Please repeat every line below exactly, from the first to the last.

++++ DATA RECORDS ++++

-- ==== Sys2Proof/Machine/Ops.lean ====
section
/-! DEFINITION. The named operations over the registers, shared by the meanings: reading and writing a register,
refusing and accepting a command, the engine's tick and reset. -/

namespace Sys2Proof.Machine

/-- A read of one register address (R141). It changes nothing (R46). -/
def readReg (s : State) (a : Addr) : Byte :=
  match regAt a with
  | .key k => s.key[k.val]
  | .din k => s.din[k.val]
  | .dout k => s.dout[k.val]
  | .cmd => 0x00
  | .status => statusByte s
  | .keylen => s.keylen
  | .errlen => s.errlen
  | .blksize => 0x08
  | .reserved _ => 0x00

/-- A write of one byte to a register address other than `CMD`: `KEY`, `DIN` and `KEYLEN` store it; everything else
ignores it (R140, R50). -/
def writeReg (s : State) (a : Addr) (v : Byte) : State :=
  match regAt a with
  | .key k => { s with key := s.key.set k.val v }
  | .din k => { s with din := s.din.set k.val v }
  | .keylen => { s with keylen := v }
  | .dout _ | .cmd | .status | .errlen | .blksize | .reserved _ => s

/-- TAKING AN ERROR, `raise` of R9 and R156: `ERR` takes the code; `INVALID_KEY_SIZE` also records the length in
`ERRLEN` (R151); nothing else changes, nothing is saved and nothing jumps. The return is the next command (R157). -/
def raise (s : State) (e : CmdError) : State :=
  match e with
  | .invalidKeySize len => { s with err := errCode e, errlen := len }
  | .noKey | .illegalCmd | .busyViolation => { s with err := errCode e }

/-- `ERR <- 0`, what an accepted command and a NOP do (R142, R157): the return from an error. -/
def clearErr (s : State) : State := { s with err := codeOk }

/-- Accepting KEYEXP: `ERR <- 0`, `KEYVALID <- 0`, `WK` loaded, `OP` and `CNT` set (R100, R102). -/
def acceptKeyexp (s : State) (wk : WorkKey) (op : Op) (latency : Nat) : State :=
  { clearErr s with keyvalid := false, wk := wk, op := op, cnt := latency }

/-- Accepting ENC or DEC: `ERR <- 0`, `X` loaded, `OP` and `CNT` set (R120, R121). -/
def acceptTransform (s : State) (x : Nibbles16) (op : Op) (latency : Nat) : State :=
  { clearErr s with x := x, op := op, cnt := latency }

/-- Completing KEYEXP: all of `RK`, `KEYSIZE`, `KEYVALID <- 1`, `WK <- 0`, `OP <- IDLE` in one cycle
(R107, R108, R52). -/
def completeKeyexp (s : State) (rk : RoundKeys) (keysize : Bool) : State :=
  { s with rk := rk, keysize := keysize, keyvalid := true, wk := Vector.replicate 32 0, op := .idle }

/-- Completing ENC or DEC: `X` takes its final value, `DOUT <- Pack(X)`, `DVALID <- 1`, `OP <- IDLE` in one cycle
(R120, R52). -/
def completeTransform (s : State) (x : Nibbles16) : State :=
  { s with x := x, dout := pack x, dvalid := true, op := .idle }

/-- `Complete(OP)` with `OP <- IDLE` (R178). `ERR` is not written (R154). -/
def complete (s : State) : State :=
  match s.op with
  | .idle => s
  | .keyexp80 => completeKeyexp s (schedule80 (wkLow s.wk)) false
  | .keyexp128 => completeKeyexp s (schedule128 s.wk) true
  | .enc => completeTransform s (encryptNibbles s.rk s.x)
  | .dec => completeTransform s (decryptNibbles s.rk s.x)

/-- `EngineTick()` (R178). -/
def engineTick (s : State) : State :=
  if s.op = .idle then s
  else
    let s := { s with cnt := s.cnt - 1 }
    if s.cnt = 0 then complete s else s

/-- `Reset()` (R170): every piece of state takes the value of R29. `RK` is unspecified: it takes a free value (R173;
log entry 2). The host's coming cycles are the host's and stay. -/
def resetEdge (s : State) : State :=
  { State.reset with
    rk := Config.rkAfterReset s.freeCtr
    freeCtr := s.freeCtr + 1
    inputs := s.inputs }

end Sys2Proof.Machine
end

++++

▶ ANSWER AREA
-- ==== Sys2Proof/Machine/Ops.lean ====
section
/-! DEFINITION. The named operations over the registers, shared by the meanings: reading and writing a register,
refusing and accepting a command, the engine's tick and reset. -/

namespace Sys2Proof.Machine

/-- A read of one register address (R141). It changes nothing (R46). -/
def readReg (s : State) (a : Addr) : Byte :=
  match regAt a with
  | .key k => s.key[k.val]
  | .din k => s.din[k.val]
  | .dout k => s.dout[k.val]
  | .cmd => 0x00
  | .status => statusByte s
  | .keylen => s.keylen
  | .errlen => s.errlen
  | .blksize => 0x08
  | .reserved _ => 0x00

/-- A write of one byte to a register address other than `CMD`: `KEY`, `DIN` and `KEYLEN` store it; everything else
ignores it (R140, R50). -/
def writeReg (s : State) (a : Addr) (v : Byte) : State :=
  match regAt a with
  | .key k => { s with key := s.key.set k.val v }
  | .din k => { s with din := s.din.set k.val v }
  | .keylen => { s with keylen := v }
  | .dout _ | .cmd | .status | .errlen | .blksize | .reserved _ => s

/-- TAKING AN ERROR, `raise` of R9 and R156: `ERR` takes the code; `INVALID_KEY_SIZE` also records the length in
`ERRLEN` (R151); nothing else changes, nothing is saved and nothing jumps. The return is the next command (R157). -/
def raise (s : State) (e : CmdError) : State :=
  match e with
  | .invalidKeySize len => { s with err := errCode e, errlen := len }
  | .noKey | .illegalCmd | .busyViolation => { s with err := errCode e }

/-- `ERR <- 0`, what an accepted command and a NOP do (R142, R157): the return from an error. -/
def clearErr (s : State) : State := { s with err := codeOk }

/-- Accepting KEYEXP: `ERR <- 0`, `KEYVALID <- 0`, `WK` loaded, `OP` and `CNT` set (R100, R102). -/
def acceptKeyexp (s : State) (wk : WorkKey) (op : Op) (latency : Nat) : State :=
  { clearErr s with keyvalid := false, wk := wk, op := op, cnt := latency }

/-- Accepting ENC or DEC: `ERR <- 0`, `X` loaded, `OP` and `CNT` set (R120, R121). -/
def acceptTransform (s : State) (x : Nibbles16) (op : Op) (latency : Nat) : State :=
  { clearErr s with x := x, op := op, cnt := latency }

/-- Completing KEYEXP: all of `RK`, `KEYSIZE`, `KEYVALID <- 1`, `WK <- 0`, `OP <- IDLE` in one cycle
(R107, R108, R52). -/
def completeKeyexp (s : State) (rk : RoundKeys) (keysize : Bool) : State :=
  { s with rk := rk, keysize := keysize, keyvalid := true, wk := Vector.replicate 32 0, op := .idle }

/-- Completing ENC or DEC: `X` takes its final value, `DOUT <- Pack(X)`, `DVALID <- 1`, `OP <- IDLE` in one cycle
(R120, R52). -/
def completeTransform (s : State) (x : Nibbles16) : State :=
  { s with x := x, dout := pack x, dvalid := true, op := .idle }

/-- `Complete(OP)` with `OP <- IDLE` (R178). `ERR` is not written (R154). -/
def complete (s : State) : State :=
  match s.op with
  | .idle => s
  | .keyexp80 => completeKeyexp s (schedule80 (wkLow s.wk)) false
  | .keyexp128 => completeKeyexp s (schedule128 s.wk) true
  | .enc => completeTransform s (encryptNibbles s.rk s.x)
  | .dec => completeTransform s (decryptNibbles s.rk s.x)

/-- `EngineTick()` (R178). -/
def engineTick (s : State) : State :=
  if s.op = .idle then s
  else
    let s := { s with cnt := s.cnt - 1 }
    if s.cnt = 0 then complete s else s

/-- `Reset()` (R170): every piece of state takes the value of R29. `RK` is unspecified: it takes a free value (R173;
log entry 2). The host's coming cycles are the host's and stay. -/
def resetEdge (s : State) : State :=
  { State.reset with
    rk := Config.rkAfterReset s.freeCtr
    freeCtr := s.freeCtr + 1
    inputs := s.inputs }

end Sys2Proof.Machine
end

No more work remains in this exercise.